Segment Start: The records

theorem launchDue_iff (s : State) (e : Entry) : launchDue s e = true ↔ reached s.time.tower e.launch = true ∧
    (isClear s e.channel = true ∨ channelState s e.channel ≠ .run ∨
      s.settings.lateLimit < dist s.time.tower e.launch) := by
  simp only [launchDue, launchReached, pastLimit, Bool.and_eq_true, Bool.or_eq_true, decide_eq_true_eq, or_assoc]

theorem firstDue_iff (s : State) (e : Entry) : firstDue s = some e ↔ ∃ pre post, s.queue = pre ++ e :: post ∧
    launchDue s e = true ∧ ∀ y ∈ pre, launchDue s y = false := by
  rw [firstDue, List.find?_eq_some_iff_append]
  simp only [Bool.not_eq_true']
  constructor
  · rintro ⟨hdue, pre, post, hq, hpre⟩
    exact ⟨pre, post, hq, hdue, hpre⟩
  · rintro ⟨pre, post, hq, hdue, hpre⟩
    exact ⟨hdue, pre, post, hq, hpre⟩

theorem withinReturn_iff (s : State) (e : Entry) : withinReturn s e = true ↔
    ∃ l, s.channels[e.channel].lastFired = some l ∧ isBefore e.launch (plus l.launch l.back) = true := by
  unfold withinReturn
  split
  next h => exact iff_of_false nofun fun ⟨l, hl, _⟩ => by rw [h] at hl; cases hl
  next l h => exact ⟨fun hb => ⟨l, h, hb⟩, fun ⟨m, hm, hb⟩ => by rw [h] at hm; cases hm; exact hb⟩

theorem servedEntry_now (hclear : isClear s e.channel = true) (h : e.held = true ∨ withinReturn s e = true) :
    servedEntry s e = { e with launch := s.time.tower } :=
  if_pos ⟨Bool.or_eq_true _ _ ▸ h, hclear⟩

theorem servedEntry_same (h : isClear s e.channel = false ∨ (e.held = false ∧ withinReturn s e = false)) :
    servedEntry s e = e := by
  refine if_neg fun ⟨hwas, hclear⟩ => ?_
  obtain h | ⟨hheld, hwithin⟩ := h
  · rw [h] at hclear
    cases hclear
  · rw [hheld, hwithin] at hwas
    cases hwas

theorem servedEntry_kept (s : State) (e : Entry) : (servedEntry s e).channel = e.channel ∧ (servedEntry s e).owner = e.owner := by
  unfold servedEntry
  split <;> exact ⟨rfl, rfl⟩

/-- Two fired launches of a channel are at least the return time apart (R50). -/
theorem servedEntry_apart (hx : x = servedEntry s e) (hclear : isClear s x.channel = true) :
    ∀ l, s.channels[x.channel].lastFired = some l → reached x.launch (plus l.launch l.back) = true := by
  have hchannel : x.channel = e.channel := hx ▸ (servedEntry_kept s e).1
  have hfired : s.channels[x.channel].lastFired = s.channels[e.channel].lastFired :=
    congrArg (fun k : Fin 8 => s.channels[k].lastFired) hchannel
  rw [hchannel] at hclear
  rw [hfired]
  intro l hl
  by_cases hnow : e.held = true ∨ withinReturn s e = true
  · rw [hx, servedEntry_now hclear hnow]
    exact ((isClear_iff s e.channel).mp hclear).2 l hl
  · obtain ⟨hheld, hwithin⟩ := not_or.mp hnow
    rw [hx, servedEntry_same (.inr ⟨Bool.eq_false_iff.mpr hheld, Bool.eq_false_iff.mpr hwithin⟩)]
    refine reached_of_not_before (Bool.eq_false_iff.mpr fun hb => hwithin ?_)
    exact (withinReturn_iff s e).mpr ⟨l, hl, hb⟩

/-! ### The trace of a launch event (R56, R179, R188) -/

theorem fadeStepSilence_follows (s : State) : TraceFollows s (fadeStepSilence s) := by
  unfold fadeStepSilence
  split
  next hfading =>
    dsimp only
    split
    · split
      · exact goSilent_follows false s
      · exact .of_same rfl id
    · exact .of_same rfl id
  · exact .of_same rfl id

theorem goSilent_state (mark : Bool) (s : State) : (goSilent mark s).silence.state = .silent := by rw [goSilent_silence]

theorem fadeStepSilence_stays (h : s.silence.state = .silent) : fadeStepSilence s = s :=
  if_neg (by rw [h]; nofun)

theorem afterRemoval_silence (e : Entry) (s : State) : (afterRemoval e s).silence = (fadeOut s).silence := by
  have hu : Unchanged [.floor, .channels, .drive] s (idleDrop e.channel (if (fadingOf s e).isSome then checkFading s else s)) :=
    (Unchanged.ite (checkFading_unchanged s) (.refl _ _)).widen.andThen (idleDrop_unchanged _ _)
  have hsilence := hu .silence (by decide)
  have hqueue := hu .queue (by decide)
  dsimp only [Part.same] at hsilence hqueue
  rw [afterRemoval, fadeOut_silence, fadeOut_silence, goSilent_silence, goSilent_silence, hsilence, hqueue]

theorem closeLaunch_silence (e : Entry) (o : StrikeOutcome) (s : State) :
    (closeLaunch e o s).silence = (fadeOut (fadeStepSilence (preemptStep e (raise (outcomeCounter o) s)))).silence :=
  afterRemoval_silence e _

theorem fadeOut_stays (h : s.silence.state = .silent) : fadeOut s = s :=
  if_neg (by rw [h]; nofun)

theorem closeLaunch_follows (e : Entry) (o : StrikeOutcome) (s : State) : TraceFollows s (closeLaunch e o s) := by
  have hu : Unchanged [.counters, .floor] s (preemptStep e (raise (outcomeCounter o) s)) :=
    (raise_unchanged _ s).widen.andThen (preemptStep_unchanged e _)
  have hsilence := hu .silence (by decide)
  dsimp only [Part.same] at hsilence
  have hfirst := (fadeStepSilence_follows (preemptStep e (raise (outcomeCounter o) s))).congr (hu .trace (by decide))
    (hu .settings (by decide)) (by rw [hsilence])
  refine hfirst.trans (afterRemoval_follows e _) ?_ (fun h => ?_) fun h => ?_
  · exact ((hu.widen.andThen (fadeStepSilence_unchanged _) : Unchanged [.counters, .floor, .silence, .trace] s _)
      .settings (by decide))
  · rw [fadeStepSilence_stays (by rw [hsilence, h]), hsilence, h]
  · rw [closeLaunch_silence, fadeOut_stays h, h]

/-! ### A launch event as its closing (R51) -/

/-- Before it closes, a launch event has taken the entry, fired or not, and written its record. -/
theorem launchEntry_closes (e : Entry) (s : State) : ∃ o w, launchEntry e s = closeLaunch (servedEntry s e) o w ∧
    w.queue = s.queue.erase e ∧ Unchanged [.queue, .drive, .channels, .trace] s w := by
  have hgone : Unchanged [.queue, .drive, .channels, .trace] s (dequeue e s) := (dequeue_unchanged e s).widen
  unfold launchEntry
  dsimp only
  split
  · exact ⟨_, _, rfl, writeRecord_unchanged _ _ .queue (by decide), hgone.andThen (writeRecord_unchanged _ _)⟩
  · refine ⟨_, _, rfl, ?_, (hgone.andThen (fireEntry_unchanged _ _ _)).andThen (writeRecord_unchanged _ _)⟩
    exact (writeRecord_unchanged _ _ .queue (by decide)).trans (fireEntry_unchanged _ _ _ .queue (by decide))

theorem launchEntry_unfired (h : serve s (servedEntry s e) = .unfired o) : launchEntry e s =
    closeLaunch (servedEntry s e) o (writeRecord (unfiredRecord s (servedEntry s e) o) (dequeue e s)) := by
  simp only [launchEntry, h]

theorem launchEntry_fired (h : serve s (servedEntry s e) = .fired u o) : launchEntry e s =
    closeLaunch (servedEntry s e) o
      (writeRecord (firedRecord s (servedEntry s e) u o) (fireEntry (servedEntry s e) u (dequeue e s))) := by
  simp only [launchEntry, h]

theorem closeLaunch_raised (hcounters : w.counters = s.counters) : Raised (outcomeCounter o) s (closeLaunch x o w) := by
  have hsame : (closeLaunch x o w).counters = (raise (outcomeCounter o) s).counters := by
    have hafter : Unchanged [.floor, .channels, .drive, .silence, .trace] (raise (outcomeCounter o) w) (closeLaunch x o w) :=
      ((preemptStep_unchanged x _).widen.andThen (fadeStepSilence_unchanged _)).andThen (afterRemoval_unchanged x _)
    rw [show (closeLaunch x o w).counters = _ from hafter .counters (by decide)]
    simp only [raise, hcounters]
  exact (readCounter_of_same hsame _).trans (raise_raised _ s)

/-- The record written is the last, and the trace takes an entry to SILENT after it. -/
theorem launch_traced {r : StrikeRecord} (htrace : w.trace = s.trace) (hsettings : w.settings = s.settings)
    (hsilence : w.silence = s.silence) (h : t = closeLaunch x o (writeRecord r w)) :
    (s.trace.state ≠ .frozen → t.trace.records.getLast? = some r) ∧
    t.trace = (if s.silence.state ≠ .silent ∧ t.silence.state = .silent then silentTrigger (writeRecord r s)
      else writeRecord r s).trace := by
  have hw : Unchanged [.trace] w (writeRecord r w) := writeRecord_unchanged r w
  have hs : Unchanged [.trace] s (writeRecord r s) := writeRecord_unchanged r s
  have hstate : (writeRecord r w).silence = (writeRecord r s).silence :=
    (hw .silence (by decide)).trans (hsilence.trans (hs .silence (by decide)).symm)
  have hfollows : TraceFollows (writeRecord r s) t := by
    rw [h]
    refine (closeLaunch_follows x o (writeRecord r w)).congr (writeRecord_trace_congr r htrace hsettings) ?_ (by rw [hstate])
    exact (hw .settings (by decide)).trans (hsettings.trans (hs .settings (by decide)).symm)
  refine ⟨hfollows.last, ?_⟩
  unfold TraceFollows at hfollows
  rw [hs .silence (by decide)] at hfollows
  exact hfollows

/-! ### The channels and the bank after a launch event (R18, R32, R55) -/

/-- A launch event's count toward the two fades. -/
def counted (x : Entry) (o : StrikeOutcome) (w : State) : State := fadeStepSilence (preemptStep x (raise (outcomeCounter o) w))

/-- The fading part goes with its last entry. -/
def fadingTested (x : Entry) (w : State) : State := if (fadingOf w x).isSome then checkFading w else w

theorem closeLaunch_eq (x : Entry) (o : StrikeOutcome) (w : State) :
    closeLaunch x o w = fadeOut (idleDrop x.channel (fadingTested x (counted x o w))) := rfl

theorem counted_unchanged (x : Entry) (o : StrikeOutcome) (w : State) :
    Unchanged [.counters, .floor, .silence, .trace] w (counted x o w) :=
  ((raise_unchanged _ w).widen.andThen (preemptStep_unchanged x _)).andThen (fadeStepSilence_unchanged _)

theorem fadingTested_unchanged (x : Entry) (w : State) : Unchanged [.floor] w (fadingTested x w) :=
  .ite (checkFading_unchanged w) (.refl _ w)

theorem closing_unchanged (x : Entry) (o : StrikeOutcome) (w : State) :
    Unchanged [.counters, .floor, .silence, .trace] w (fadingTested x (counted x o w)) :=
  (counted_unchanged x o w).andThen (fadingTested_unchanged x _)

theorem idleDrop_channel (k : Fin 8) (s : State) (j : Fin 8) : (idleDrop k s).channels[j] =
    { s.channels[j] with damperUp := (idleDrop k s).channels[j].damperUp } := by
  rw [idleDrop_eq]
  split
  · have h : (drainCheck (idleDown k s)).channels[j] = (idleDown k s).channels[j] :=
      congrArg (fun v : Vector Channel 8 => v[j]) (drainCheck_channels _)
    rw [h, idleDown_channel]
  · rfl

theorem idleDrop_drive (k : Fin 8) (h : s.drive.mode ≠ .draining) : (idleDrop k s).drive = s.drive := by
  rw [idleDrop_eq]
  split
  · rw [drainCheck_of_not_draining (s := idleDown k s) h]
    rfl
  · rfl

theorem closeLaunch_channel (x : Entry) (o : StrikeOutcome) (w : State) (j : Fin 8) : (closeLaunch x o w).channels[j] =
    { w.channels[j] with damperUp := (closeLaunch x o w).channels[j].damperUp } := by
  have hchannels : (fadingTested x (counted x o w)).channels = w.channels := closing_unchanged x o w .channels (by decide)
  have hlast : (closeLaunch x o w).channels = (idleDrop x.channel (fadingTested x (counted x o w))).channels := by
    rw [closeLaunch_eq]
    exact fadeOut_unchanged _ .channels (by decide)
  have h := idleDrop_channel x.channel (fadingTested x (counted x o w)) j
  rw [hlast, h, hchannels]

theorem closeLaunch_drive (x : Entry) (o : StrikeOutcome) (h : w.drive.mode ≠ .draining) :
    (closeLaunch x o w).drive = w.drive := by
  have hdrive : (fadingTested x (counted x o w)).drive = w.drive := closing_unchanged x o w .drive (by decide)
  rw [closeLaunch_eq, fadeOut_unchanged _ .drive (by decide), idleDrop_drive x.channel (by rw [hdrive]; exact h),
    hdrive]

/-- A hammer that is under way keeps its damper. -/
theorem closeLaunch_channels_of_moving (x : Entry) (o : StrikeOutcome) (h : w.channels[x.channel].hammer ≠ .rest) :
    (closeLaunch x o w).channels = w.channels := by
  have hchannels : (fadingTested x (counted x o w)).channels = w.channels := closing_unchanged x o w .channels (by decide)
  have hmoving : idles (fadingTested x (counted x o w)) x.channel = false := by
    have hrest : (fadingTested x (counted x o w)).channels[x.channel].atRest = false := by
      rw [Bool.eq_false_iff, ne_eq, Channel.atRest_iff, hchannels]
      exact h
    rw [idles, hrest, Bool.and_false]
  rw [closeLaunch_eq, fadeOut_unchanged _ .channels (by decide), idleDrop_of_kept (.inr hmoving), hchannels]

theorem driveFor_of_up {d : DriveState} (n : Nat) (h : bankUp d = true) :
    driveFor s d n = if s.settings.readyLevel ≤ n then .ready else .charging := by
  cases d with
  | off => cases h
  | charging => rfl
  | ready => rfl
  | draining => cases h

theorem fireEntry_channel (x : Entry) (u : Nat) (s : State) (j : Fin 8) : (fireEntry x u s).channels[j] =
    if j = x.channel then fireChannel s.time.count x u s.channels[j] else s.channels[j] :=
  updChannel_channel x.channel _ _ j
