/-- An entry at its time on a clear channel has its launch event, whatever waits or leaves in front of it. -/
theorem stepQueue_launches {pre post : List Entry} (hqueue : s.queue = pre ++ e :: post)
    (hother : ∀ x ∈ pre ++ post, x.admission ≠ e.admission)
    (hpre : ∀ x ∈ pre, x.channel = e.channel → passedBy s x = true ∨ atOrBefore x.launch s.time.tower = false)
    (hat : atOrBefore e.launch s.time.tower = true) (hclear : channelState s e.channel = .run → isClear s e.channel = true) :
    ∀ x ∈ (stepQueue s).queue, x.admission ≠ e.admission := by
  intro x hx hadm
  have hcount (y : Entry) (hy : y.admission = e.admission) : s.queue.count y = if y = e then 1 else 0 := by
    have hnone {l : List Entry} (hl : ∀ x ∈ l, x.admission ≠ e.admission) : l.count y = 0 :=
      List.count_eq_zero.mpr fun hmem => hl y hmem hy
    rw [hqueue, List.count_append, List.count_cons, hnone fun z hz => hother z (List.mem_append_left _ hz),
      hnone fun z hz => hother z (List.mem_append_right _ hz)]
    by_cases hye : y = e
    · simp [hye]
    · simp [hye, Ne.symm hye]
  have hfate := stepEntry_fate e (stepped pre s)
  have hreached (y : Entry) (hy : y.admission = e.admission) :
      (stepped pre s).queue.count y = if y = e then 1 else 0 :=
    (stepped_count pre s fun z hz => hy ▸ hother z (List.mem_append_left _ hz)).trans (hcount y hy)
  have hgone : (stepEntry e (stepped pre s)).queue = (stepped pre s).queue.erase e := by
    obtain ⟨hmem, -⟩ | ⟨herase, -⟩ | ⟨-, -, hheld⟩ := hfate.queue
    · exact absurd (List.count_pos_iff.mp (by rw [hreached e rfl, if_pos rfl]; exact Nat.zero_lt_one)) hmem
    · exact herase
    · rw [stepped_time] at hheld
      obtain ⟨hrun, hbusy⟩ := hheld hat
      have hstate : channelState (stepped pre s) e.channel = channelState s e.channel := by
        have hmoves : Moves [.plain] s (stepped pre s) := .foldl pre s fun t z _ => stepEntry_moves z t
        exact channelState_of_flags (stepped_unchanged pre s .straps (by decide)) (stepped_unchanged pre s .halted (by decide))
          (hmoves.detail .conflict rfl e.channel)
      rw [stepped_clear pre s hpre, hclear (hstate ▸ hrun)] at hbusy
      cases hbusy
  have hzero : (stepQueue s).queue.count x = 0 := by
    have hsplit : stepQueue s = stepped post (stepEntry e (stepped pre s)) := by
      rw [stepQueue_eq, hqueue, stepped_append]
      rfl
    rw [hsplit, stepped_count post _ fun z hz => hadm ▸ hother z (List.mem_append_right _ hz), hgone, List.count_erase,
      hreached x hadm]
    by_cases hxe : x = e
    · simp [hxe]
    · simp [hxe, Ne.symm hxe]
  exact absurd (List.count_pos_iff.mpr hx) (by rw [hzero]; exact Nat.lt_irrefl 0)

end

end Sys2Proof.Machine
end

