-- ==== Sys2Proof/Safety.lean ====
section
/-! DEFINITION. What counts as a well-formed state and a well-paced environment, and the terms the statements are
written in. -/

namespace Sys2Proof.Machine

open Sys2Proof

/-! ## Invariants (R39) -/

/-- R39 (i) and (ii) for one link: the buffer within its capacity (R23), and a selection exactly outside
Disconnected and Error (R29); and the widths R6 gives: both timestamps of `TIME_W` bits (R24, R26), the transmit queue
within `TXQ_CAP` (R32). R39 (iii) holds by the type of `cs`. -/
abbrev LinkInv (c : Config) (L : Link) : Prop :=
  L.buf.wf c.bufCap ∧ (L.sel = .none ↔ L.cs = .disconnected ∨ L.cs = .error) ∧
    L.tLast < 2 ^ c.timeW ∧ L.tEntry < 2 ^ c.timeW ∧ queueOk c L.txq = true

/-- R39 (i) to (iii) for the block: `N_LINKS` links (R20), each as `LinkInv` says, and `now` of `TIME_W` bits (R33). -/
def State.Inv (s : State) : Prop :=
  s.links.length = s.cfg.nLinks ∧ s.now < 2 ^ s.cfg.timeW ∧ ∀ L ∈ s.links, LinkInv s.cfg L

/-- R39 (iv): the buffer is empty or classifies as Pending. -/
def Link.quiet (c : Config) (L : Link) : Prop := L.buf = [] ∨ classOf c L = .pending

/-- The literals the block emits (R101 to R105). -/
def emittedLiterals : List (List Byte) :=
  [legacyHsRspBytes, legacyPeriodicReqBytes, modernHsRspBytes, modernPeriodicReqBytes]

/-- R39 (v): a queue has grown by whole literals. -/
def GrownByLiterals (before after : List Byte) : Prop :=
  ∃ ms : List (List Byte), (∀ m ∈ ms, m ∈ emittedLiterals) ∧ after = before ++ ms.flatten

/-! ## The environment's duties (R320, R321) -/

/-- Requests whose `now` never runs back, counted from `t` (R321). -/
def monotone (c : Config) : Nat → List Request → Prop
  | _, [] => True
  | t, r :: rs => elapsed c r.now t < 2 ^ (c.timeW - 1) ∧ monotone c r.now rs

/-- PROCESS requests at most `T_PROCESS_MAX` apart, counted from `t` (R320). -/
def paced (c : Config) : Nat → List Request → Prop
  | _, [] => True
  | t, r :: rs => elapsed c r.now t ≤ c.tProcessMax ∧ paced c (if r.word = [2] then r.now else t) rs

/-! ## Terms of the statements -/

/-- The link operand of an instruction, where it has one (R107). -/
def linkArg : Instr → Option Nat
  | .legacyHsReq l => .some l
  | .modernHsReq l => .some l
  | .legacyFrame l _ _ => .some l
  | .modernFrame l _ _ => .some l
  | .legacyHsRsp l => .some l
  | .legacyPeriodicReq l => .some l
  | .modernHsRsp l => .some l
  | .modernPeriodicReq l => .some l
  | .select l _ => .some l
  | .enter l _ => .some l
  | .demote l => .some l
  | .t1ErrorToDisconnected l => .some l
  | .t2PeriodicToParse l => .some l
  | .t3DisconnectedToError l => .some l
  | .t4DisconnectedFrame l => .some l
  | .t5DisconnectedHandshake l => .some l
  | .t6DisconnectedResync l => .some l
  | .t7PairingFrame l => .some l
  | .t8PairingNomatch l => .some l
  | .t9PairingTimeout l => .some l
  | .t10LinkLost l => .some l
  | .t11StreamTime l => .some l
  | .t12StreamingDemote l => .some l
  | .t13StreamCount l => .some l
  | .pairingHsRepeat l => .some l
  | .frameAccept l => .some l
  | .pendingStop l => .some l
  | .ingest l _ => .some l
  | .processLink l => .some l
  | .txPop l => .some l
  | .readStatus l => .some l
  | .crcLegacy _ _ => .none
  | .crcModern _ _ => .none
  | .ckField _ _ _ => .none
  | .ckValid _ _ _ => .none
  | .hsMatch _ _ => .none
  | .frameMatch _ _ => .none
  | .hsPending _ _ => .none
  | .framePending _ _ => .none
  | .classify _ _ => .none
  | .resync _ _ => .none
  | .reset => .none
  | .process => .none

/-- The byte sequence with bit `k` of the byte at offset `i` flipped. -/
def flipBit (b : List Byte) (i k : Nat) : List Byte := b.set i (byteAt b i ^^^ BitVec.twoPow 8 k)

/-- The buffer INGEST appends to: the one held, or the empty one where the idle reset of R253 applies. -/
def freshBuffer (c : Config) (now : Nat) (L : Link) : List Byte :=
  if L.buf ≠ [] ∧ c.tIdle < elapsed c now L.tLast then [] else L.buf

/-- The bytes of an INGEST that fit: the head of the operand, up to the room left (R252). -/
def fitting (c : Config) (now : Nat) (L : Link) (bytes : List Byte) : List Byte :=
  bytes.take (c.bufCap - (freshBuffer c now L).length)

/-- The state after INGEST as R252 and R253 describe it, for a link `l` whose registers are `L`: the fitting bytes at
the tail, `t_last` stamped only if a byte was stored, one BufferOverflow if a byte was dropped. -/
def State.ingested (s : State) (l : Nat) (L : Link) (bytes : List Byte) : State :=
  let kept := fitting s.cfg s.now L bytes
  let t := s.setLink l { L with
    buf := freshBuffer s.cfg s.now L ++ kept
    tLast := if kept = [] then L.tLast else s.now }
  if kept.length < bytes.length then
    { t with errOut := t.errOut ++ [{ link := l, kind := .bufferOverflow, raw := 0 }] }
  else t

/-- The counter after `sat_inc_8` (R16). -/
def satInc8 (c : BitVec 8) : BitVec 8 := if c = 255 then 255 else c + 1

/-- The counter after `sat_inc_16` (R16). -/
def satInc16 (c : Word16) : Word16 := if c = 65535 then 65535 else c + 1

/-- The registers of a link after `demote()` at `now`, as R188 gives them. -/
def Link.demoted (now : Nat) (L : Link) : Link :=
  { L with dcc := satInc8 L.dcc, cs := .disconnected, tEntry := now, sel := .none }

/-- The registers of a link after the frame-accept action in StreamingParse or StreamingPeriodic, as R203 gives them,
before T13 is evaluated. -/
def Link.accepted (L : Link) : Link :=
  { L with dcc := 0, buf := L.buf.drop 16, pkt := satInc16 L.pkt }

/-- The registers after T13 was evaluated for the selected variant `v` (R204): StreamingPeriodic with the request
queued where the threshold is reached, else no change. -/
def Link.counted (c : Config) (now : Nat) (v : Variant) (L : Link) : Link :=
  if L.cs = .streamingParse ∧ (descriptor c v).pktThresh ≠ 0 ∧ (descriptor c v).pktThresh ≤ L.pkt.toNat then
    { L with cs := .streamingPeriodic, tEntry := now, txq := enqueue c L.txq (descriptor c v).perreq }
  else L

/-- The state after a frame of variant `v` at the front of link `l`'s buffer was delivered and the registers became
`L'` (R30, R203). -/
def State.delivered (s : State) (l : Nat) (v : Variant) (L L' : Link) : State :=
  { s.setLink l L' with frameOut := s.frameOut ++ [{ link := l, variant := v, frame := L.buf.take 16 }] }

/-- The table's Phase A rule for a link, in the order of R212: at most one applies. -/
def phaseARule (c : Config) (now : Nat) (l : Nat) (L : Link) : Instr :=
  match L.cs with
  | .error => .t1ErrorToDisconnected l
  | .streamingPeriodic => .t2PeriodicToParse l
  | .disconnected => .t3DisconnectedToError l
  | .pairing => .t9PairingTimeout l
  | .streamingParse => if c.tUnactive < elapsed c now L.tLast then .t10LinkLost l else .t11StreamTime l

/-- The table's Phase B rule for a pair of state and classification, the entries of R213. -/
def phaseBRule (l : Nat) (cs : ConnState) (k : Class) : Instr :=
  match k, cs with
  | .pending, _ => .pendingStop l
  | .frame _, .disconnected => .t4DisconnectedFrame l
  | .frame _, .pairing => .t7PairingFrame l
  | .frame _, _ => .frameAccept l
  | .handshake _, .disconnected => .t5DisconnectedHandshake l
  | .handshake _, .pairing => .pairingHsRepeat l
  | .handshake _, _ => .t12StreamingDemote l
  | .noMatch, .disconnected => .t6DisconnectedResync l
  | .noMatch, .pairing => .t8PairingNomatch l
  | .noMatch, _ => .t12StreamingDemote l

/-- A run of Phase B on link `l`, written with the table's own instructions (R189, R213): from a state, with the flag
`discarded`, to the state and flag at the loop's end. It ends at an empty buffer or at Pending (R205); otherwise the
one rule of the pair of state and classification is run and the loop goes on. -/
inductive PhaseBRun (l : Nat) : State → Bool → State → Bool → Prop where
  | stop {s : State} {d : Bool} {L : Link} :
      s.link? l = .some L → L.buf = [] ∨ classOf s.cfg L = .pending → PhaseBRun l s d s d
  | step {s s' t : State} {d d' : Bool} {L : Link} :
      s.link? l = .some L → L.buf ≠ [] → classOf s.cfg L ≠ .pending →
      exec (phaseBRule l L.cs (classOf s.cfg L)) s = .next s' →
      PhaseBRun l s' (d || (decide (L.cs = .disconnected) && decide (classOf s.cfg L = .noMatch))) t d' →
      PhaseBRun l s d t d'

/-- The registers after Phase C (R207, R258): `L1` are those when Phase B began, `L2` those at its end, `d` says that
T6 discarded. -/
def phaseCRegs (c : Config) (now : Nat) (L1 L2 : Link) (d : Bool) : Link :=
  let L3 : Link :=
    if L1.cs = .disconnected ∧ L2.cs = .disconnected ∧ d then { L2 with dcc := satInc8 L2.dcc } else L2
  if L3.buf ≠ [] ∧ c.tIdle < elapsed c now L3.tLast then { L3 with buf := [] } else L3

end Sys2Proof.Machine
end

Segment End: The records

● **Task to complete**:
Out of the material above, output word for word the line with "h]), hsilence, h]", the line with "rfl, ?_, (hgone.andThen", and all lines between them, with nothing else.

● **Output for this task**:
  · rw [fadeStepSilence_stays (by rw [hsilence, h]), hsilence, h]
  · rw [closeLaunch_silence, fadeOut_stays h, h]

/-! ### A launch event as its closing (R51) -/

/-- Before it closes, a launch event has taken the entry, fired or not, and written its record. -/
theorem launchEntry_closes (e : Entry) (s : State) : ∃ o w, launchEntry e s = closeLaunch (servedEntry s e) o w ∧
    w.queue = s.queue.erase e ∧ Unchanged [.queue, .drive, .channels, .trace] s w := by
  have hgone : Unchanged [.queue, .drive, .channels, .trace] s (dequeue e s) := (dequeue_unchanged e s).widen
  unfold launchEntry
  dsimp only
  split
  · exact ⟨_, _, rfl, writeRecord_unchanged _ _ .queue (by decide), hgone.andThen (writeRecord_unchanged _ _)⟩
  · refine ⟨_, _, rfl, ?_, (hgone.andThen (fireEntry_unchanged _ _ _)).andThen (writeRecord_unchanged _ _)⟩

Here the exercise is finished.